I am processing a text file and writing transformed rows from a Spark application to elastic search as bellow
input.write.format("org.elasticsearch.spark.sql")
.mode(SaveMode.Append)
.option("es.resource", "{date}/" + dir).save()
This runs very slow and takes around 8 minutes to write 287.9 MB / 1513789 records.
How can I tune spark and elasticsearch settings to make it faster given that network latency will always be there.
I am using spark in local mode and have 16 cores and 64GB RAM. My elasticsearch cluster has one master and 3 data nodes with 16 cores and 64GB each.
I am reading text file as below
val readOptions: Map[String, String] = Map("ignoreLeadingWhiteSpace" -> "true",
"ignoreTrailingWhiteSpace" -> "true",
"inferSchema" -> "false",
"header" -> "false",
"delimiter" -> "\t",
"comment" -> "#",
"mode" -> "PERMISSIVE")
....
val input = sqlContext.read.options(readOptions).csv(inputFile.getAbsolutePath)
First, Let's start with what's happening in your application. Apache Spark is reading 1 (not so big) csv
file which is compressed. Thus first spark will spend time decompressing data and scan it before writing it in elasticsearch
.
This will create a Dataset
/DataFrame
with one partition (confirmed by the result of your df.rdd.getNumPartitions
mentioned in the comments).
One straight-forward solution would be to repartition
your data on read and cache it, before writing it to elasticsearch
. Now I'm not sure what your data looks like, so deciding the number of partitions is subject of benchmark from your side.

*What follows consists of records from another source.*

/-- The grants and the starved counts after the computation of a swap with no test in progress. -/
theorem swapGrants_untested (s t : State) (round : RoundNo) (x : Computation) (p : Plant)
    (hc : p.cct = s.plant.cct) (ht : p.ogd.test = none)
    (held : p.fct.held .starved = s.plant.fct.held .starved)
    (cct : t.plant.cct = (compute t.env (some round) true x p).cct)
    (alu : t.plant.alu = (compute t.env (some round) true x p).alu)
    (fct : t.plant.fct.held .starved = (compute t.env (some round) true x p).fct.held .starved) :
    SwapGrants s t := by
  rw [compute_untested t.env (some round) x p ht] at cct alu fct
  have hand := handGrantsWith_untested respread t.env
    (grantsByKind t.env { p with alu := allotTable t.env (some round) x })
    (p := { p with alu := allotTable t.env (some round) x }) ht
  change Untested _ (handGrants t.env _ _) at hand
  generalize handGrants t.env (grantsByKind t.env { p with alu := allotTable t.env (some round) x })
    { p with alu := allotTable t.env (some round) x } = q at *
  have row : ∀ c : Fin 6, t.plant.cct[c] = starvedRow q.cct[c] := by
    intro c
    rw [cct]
    exact mapRows_get _ _ _
  have table : t.plant.alu = allotTable t.env (some round) x := by
    rw [alu]
    exact hand.alu
  have granted : ∀ c : Fin 6, q.cct[c].grant =
      (grantsByKind t.env { p with alu := allotTable t.env (some round) x })[c] := by
    intro c
    rw [hand.grant c]
    refine (congrArg CircuitRow.grant (mapRows_get _ _ _)).trans ?_
    rfl
  have counted : ∀ c : Fin 6, q.cct[c].starved = s.plant.cct[c].starved := by
    intro c
    rw [hand.starved c]
    refine (congrArg CircuitRow.starved (mapRows_get _ _ _)).trans ?_
    rw [← hc]
    rfl
  refine ⟨⟨?_, fun c => ?_⟩, fun c => ?_, ?_⟩
  · rw [table]
    cases x <;> rfl
  · rw [row, table]
    refine (granted c).trans ?_
    unfold grantsByKind
    simp only [localSpread_congr { p with alu := allotTable t.env (some round) x }
      { s.plant with alu := allotTable t.env (some round) x } _ hc]
  · rw [row]
    show (if q.cct[c].cls = some .p0 ∧ q.cct[c].grant < q.cct[c].need then
      satAdd 255 q.cct[c].starved 1 else 0) = _
    rw [counted]
    rfl
  · unfold Held
    rw [fct]
    have : (starvedUpdate q).fct.held .starved =
        (p.fct.held .starved || sixIds.any fun c => decide (3 ≤ t.plant.cct[c].starved)) := by
      unfold starvedUpdate
      dsimp only
      rw [Plant.held_raiseIf]
      simp only [decide_true, Bool.and_true]
      congr 1
      · exact hand.held
      · rw [cct]
        rfl
    rw [this, held]
    simp only [Bool.or_eq_true, List.any_eq_true, decide_eq_true_eq, mem_sixIds, true_and]

/-- What the swap of an adoption settles, whatever the adoption is of. -/
theorem adopt_settles (kind : AdoptKind) (round : RoundNo) (opener : Nat) (s : State) :
    SwapSettles kind.heard kind.digests round (adopt kind round opener s).rst.rows s
      (adopt kind round opener s) := by
  obtain ⟨-, sul, -⟩ := adopt_periphery kind round opener s
  have rct := adopt_rct kind round opener s
  have rst := adopt_rst kind round opener s
  have plant := adopt_plant kind round opener s
  have env := adopt_env kind round opener s
  obtain ⟨-, closed, -⟩ := atSwap_rct kind s
  have swapped := swap_plant kind round (degradedAlready s kind round) (atSwap kind s)
  have frame := swapVerdict_frame (atSwap kind s) kind (degradedAlready s kind round)
  obtain ⟨r, e⟩ := atSwap_eq kind s
  generalize swapVerdict (atSwap kind s) kind (degradedAlready s kind round) = v at *
  generalize adopt kind round opener s = t at *
  generalize atSwap kind s = a at *
  have arst : a.rst = s.rst := by rw [e]
  have asul : a.sul = s.sul := by rw [e]
  have aplant : a.plant = s.plant := by rw [e]
  have aown : a.own = s.own := by unfold State.own; rw [asul]
  have aimg : a.img = s.img := by unfold State.img; rw [asul]
  have membership : t.rct.membership = a.rct.membership := by rw [rct]
  have degraded : t.rct.degraded = !v := by rw [rct]
  obtain ⟨settledBuf, -, rows, silent, line⟩ := rstAfterSwap_items a kind v
  rw [← rst] at settledBuf rows silent line
  rw [arst] at settledBuf rows silent line
  dsimp only at swapped env
  rw [env, arst, aplant] at swapped
  rw [swapped, ← rows, ← silent] at plant
  generalize hx : swapComputation a kind s.rst.collecting t.rst.rows v = x at plant
  generalize hp : swapRaises a kind t.rst.rows t.rst.silent s.plant = p at plant
  have before : ∀ y : Factor, p.fct.held y =
      (((s.plant.fct.held y ||
        (someRow a t.rst.rows a.img.stations .absent && decide (Factor.peerLost = y))) ||
        (isolated a t.rst.silent && decide (Factor.isolated = y))) ||
        (mismatchAt a kind t.rst.rows && decide (Factor.mismatch = y))) := by
    intro y
    rw [← hp]
    unfold swapRaises
    rw [Plant.held_raiseIf, Plant.held_raiseIf, Plant.held_raiseIf]
  have held : ∀ y : Factor, t.plant.fct.held y =
      (((compute t.env (some round) true x p).fct.held y ||
        ((peerBids a s.rst.collecting).any BidFrame.alarm && decide (Factor.peerAlarm = y))) ||
        ((!v && decide (a.rct.membership = .member)) && decide (Factor.degraded = y))) := by
    intro y
    rw [plant, Plant.held_raiseIf, Plant.held_raiseIf]
  have kept := fun y hy => compute_held t.env (some round) true x p y hy
  refine ⟨settledBuf, ?_, ?_, ?_, ⟨?_, ?_, ?_, ?_, ?_⟩, ?_, fun none => ?_⟩
  · have same : updatedRows a s.rst.collecting = updatedRows s s.rst.collecting := by
      unfold updatedRows State.foreign
      rw [arst, asul, aown, aimg]
    rw [rows, same]
    exact updatedRows_settled s
  · rw [silent, silentAfter_eq, arst, aown]
  · rw [line]
    unfold lineAfter
    rw [lineFrom_flowing, mem_flowReports _ _ _ _ _ (by decide) frame,
      mem_flowReports _ _ _ _ _ (by decide) frame, aplant]
    unfold FlowUsed
    simp only [degraded, Bool.not_eq_true']
  · unfold Held
    rw [held, kept _ (by decide), before]
    simp [someRow_iff, aimg, aown]
  · unfold Held
    rw [held, kept _ (by decide), before]
    simp [isolated, aimg, membership, and_assoc]
  · unfold Held
    rw [held, kept _ (by decide), before]
    have digests : (kind.frame.any fun f => a.foreign f.digest) = true ↔
        ∃ d ∈ kind.digests, s.sul.digest ≠ some d := by
      unfold AdoptKind.digests State.foreign
      rw [asul]
      cases kind.frame with
      | none => simp
      | some f =>
        simp only [Option.any_some, decide_eq_true_eq, Option.toList_some, List.map_cons,
          List.map_nil, List.mem_singleton, exists_eq_left]
        exact ne_comm
    have row : someRow a t.rst.rows 32 .mismatched = true ↔
        ∃ j : Fin 32, j.val + 1 ≠ s.own ∧ t.rst.rows[j].status = .mismatched := by
      rw [someRow_iff, aown]
      exact exists_congr fun j => ⟨fun k => k.2, fun k => ⟨Nat.succ_le_of_lt j.isLt, k⟩⟩
    rw [← digests, ← row]
    simp only [mismatchAt, reduceCtorEq, decide_false, decide_true, Bool.and_false, Bool.or_false,
      Bool.and_true, Bool.or_eq_true]
  · unfold Held
    rw [held, kept _ (by decide), before]
    rw [← aown, ← peerAlarm_iff a s.rst.collecting]
    simp
  · unfold Held
    rw [held, kept _ (by decide), before]
    simp [degraded, membership]
  · refine swapAllots_table kind round s a t v t.rst.rows asul sul ?_ membership degraded frame ?_
    · rw [rct]
      exact closed
    · rw [hx, plant]
      exact (compute_reach t.env (some round) true x p).table
  · have test : p.ogd.test = .none := by
      rw [← hp]
      exact none
    refine swapGrants_untested s t round x p ?_ test ?_ ?_ ?_ ?_
    · rw [← hp]
      rfl
    · rw [before]
      simp
    · rw [plant]
      rfl
    · rw [plant]
      rfl
    · rw [held]
      simp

val input = sqlContext.read.options(readOptions)
.csv(inputFile.getAbsolutePath)
.repartition(100) // 100 is just an example
.cache
I'm not sure how much will be the benefit on your application, because I believe there might be other bottlenecks (network IO, disk type for ES).
PS: I ought converting csv to parquet files before building ETL over them. There is real gain of performance here. (personal opinion and benchmarks)
Another possible optimization would be to tweak the es.batch.size.entries
setting for the elasticsearch-spark connector. The default value is 1000
.
You need to be careful when setting this parameter because you might overload elasticsearch. I strongly advice you take a look at the available configurations here.
I hope this helps !